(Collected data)
= Beginning of Section =
/-- Bytes stored into a line the core holds in M. A line dirty from before a transaction, or from an earlier cairn
interval, is first cleaned in place with WBK (R257, R317), which pins its entry inside a transaction (R262); the line
takes its write mark or, in the open interval of a locked pair, its held mark. -/
def State.l2Store (s : State) (c : CoreId) (line : Nat) (mask : BitVec 64) (d : LineData) (inTxn opened : Bool) : State :=
  match s.l2Find c line with
  | none => s
  | some l =>
    let lk := s.locked (pairOf c) && opened
    let clean := ((inTxn && !l.wmark) || (lk && !l.held)) && decide (l.st = .M)
    let h := s.homeOf line
    let s := if clean then s.poolWrite h line l.data l.poison else s
    let s := if clean && inTxn then s.dirMod h line (fun e => e.pin (s.pinOf c)) else s
    s.l2Mod c line (fun l => { l with
      st := .M, data := lineMerge l.data d mask, poison := poisonAfter l.poison mask,
      wmark := l.wmark || inTxn, held := l.held || (lk && !inTxn) })

/-- The lines of a core's write set (R257, TXST.WSET). -/
def Core.wset (k : Core) : Nat := (k.l2.filter (fun l => l.wmark)).length

/-- A NORMAL-WB merging-buffer entry written into the core's L2 (R233, R234, R257): the line is obtained in M where
it is not owned; a 513th write-set line aborts with CAPACITY. Where obtaining it brings a cairn commit of the core's own
pair, the bytes belong to that commit (R316). False after an abort. -/
def State.drainWB (s : State) (c : CoreId) (e : MbEntry) (r : Rights) (commit : Fin 16 → State → State) : State × Bool :=
  let own : Bool := match s.l2Find c e.line with
    | some l => decide (l.st ≠ .S) && l.w
    | none => false
  let full := e.inTxn && decide ((s.core c).wset ≥ 512)
    && !((s.l2Find c e.line).map (fun l => l.wmark)).getD false
  if full then (s.txAbort c 3 0, false)
  else
    let q : State × Bool := if own = true then (s, true) else s.serveU c e.line r commit
    if !q.2 then (q.1, false)
    else (q.1.l2Store c e.line e.mask e.data e.inTxn (!(s.committed q.1 c)), true)

/-- A pair's cairn commit as a snoop forces it (R316, R317): an open transaction, which would defer it to the 8 µs of
R263, aborts with CAIRN, the NORMAL-WB entries of the buffer drain, then the checkpoint is taken. `fuel` bounds how many
pairs' commits can force one another. -/
def State.cairnCommit : Nat → Fin 16 → State → State
  | 0, p, s => (s.txAbort (evenCore p) 5 0).cairnTake p
  | n + 1, p, s =>
    let c := evenCore p
    let s := s.txAbort c 5 0
    let es := (s.core c).mb.filter (fun e => decide (e.ty = .normalWB) && !e.inTxn)
    let s := foldL es (fun e t => (t.drainWB c e Rights.all (State.cairnCommit n)).1) s
    let s := s.modCore c (fun k => { k with mb := k.mb.filter (fun e => !(decide (e.ty = .normalWB) && !e.inTxn)) })
    s.cairnTake p

/-- The commit that a snoop forces, with fuel for every pair. -/
def State.forceCommit (p : Fin 16) (s : State) : State := State.cairnCommit 16 p s

/-- RD_NC at the home node: a dirty copy is obtained first, nothing is allocated (R233, R251). -/
def State.ncRead (s : State) (line : Nat) : State × LineData × BitVec 8 :=
  let h := s.homeOf line
  let s := s.commitHolders h line State.forceCommit
  let pre := s.dirFind h line
  let s := s.snoopAll h line false none
  let s := match pre with
    | some e => if e.em then s.dirMod h line (fun x => { x with em := false, sharers := setBit 0 e.owner.val ((s.l2Find e.owner line).isSome) }) else s
    | none => s
  let s := s.modSlice h (fun x => { x with dir := x.dir.filter DirEnt.live })
  s.homeData h line false

/-- Every cached copy of a line invalidated, dirty data taken into the Pool (R233, R256). -/
def State.homeInvalidate (s : State) (line : Nat) : State :=
  let h := s.homeOf line
  let s := s.commitHolders h line State.forceCommit
  let s := s.snoopAll h line true none
  s.modSlice h (fun x => { x with dir := (x.dir.map (fun e =>
    if e.line == line then { e with em := false, sharers := 0 } else e)).filter DirEnt.live })

/-- WR_NC at the home node: cached copies go, the bytes are merged into the Pool copy or, without one, into the
cistern; a partial write of a poisoned word leaves it poisoned (R233, R269). -/
def State.ncWrite (s : State) (line : Nat) (mask : BitVec 64) (d : LineData) : State :=
  let s := s.homeInvalidate line
  let h := s.homeOf line
  match s.poolFind h line with
  | some l => (s.poolWrite h line (lineMerge l.data d mask) (poisonAfter l.poison mask)).bump (Blk.pol h.val) Ctr.POL_HITS
  | none =>
    let s := if inSram line then s else s.bump (Blk.pol h.val) Ctr.POL_MISSES
    s.backWrite line (lineMerge (s.backData line) d mask) (poisonAfter (s.backPoison line) mask)

/-- The mask of `n` bytes from byte `b` of a line. -/
def byteMask (b n : Nat) : BitVec 64 := BitVec.ofNat 64 ((2 ^ n - 1) * 2 ^ b)

/-- Bytes read coherently by a master other than a core, line by line (R230); true in the third place if any word
read is poisoned. -/
def State.cohRead (s : State) (pa n : Nat) : State × List Byte × Bool :=
  let first := pa / 64
  let last := (pa + n - 1) / 64
  (List.range (if n = 0 then 0 else last + 1 - first)).foldl (fun (r : State × List Byte × Bool) i =>
    let line := first + i
    let lo := if i = 0 then pa % 64 else 0
    let hi := if line = last then (pa + n - 1) % 64 else 63
    let q := r.1.ncRead line
    let bad := (List.range 8).any (fun w => bitAt q.2.2 w && decide (lo / 8 ≤ w) && decide (w ≤ hi / 8))
    (q.1, r.2.1 ++ ((bytesOfLine q.2.1).drop lo).take (hi + 1 - lo), r.2.2 || bad)) (s, [], false)

/-- Bytes written coherently by a master other than a core, line by line (R230). -/
def State.cohWrite (s : State) (pa : Nat) (bs : List Byte) : State :=
  let n := bs.length
  let first := pa / 64
  let last := (pa + n - 1) / 64
  foldL (List.range (if n = 0 then 0 else last + 1 - first)) (fun i t =>
    let line := first + i
    let lo := if i = 0 then pa % 64 else 0
    let hi := if line = last then (pa + n - 1) % 64 else 63
    let off := line * 64 + lo - pa
    let chunk := (bs.drop off).take (hi + 1 - lo)
    t.ncWrite line (byteMask lo (hi + 1 - lo)) (lineOfBytes (List.replicate lo 0 ++ chunk))) s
= End of Section =
Task objective:
Out of the records above, pull each line containing the word "byteMask".

Exercise output:
def byteMask (b n : Nat) : BitVec 64 := BitVec.ofNat 64 ((2 ^ n - 1) * 2 ^ b)
    t.ncWrite line (byteMask lo (hi + 1 - lo)) (lineOfBytes (List.replicate lo 0 ++ chunk))) s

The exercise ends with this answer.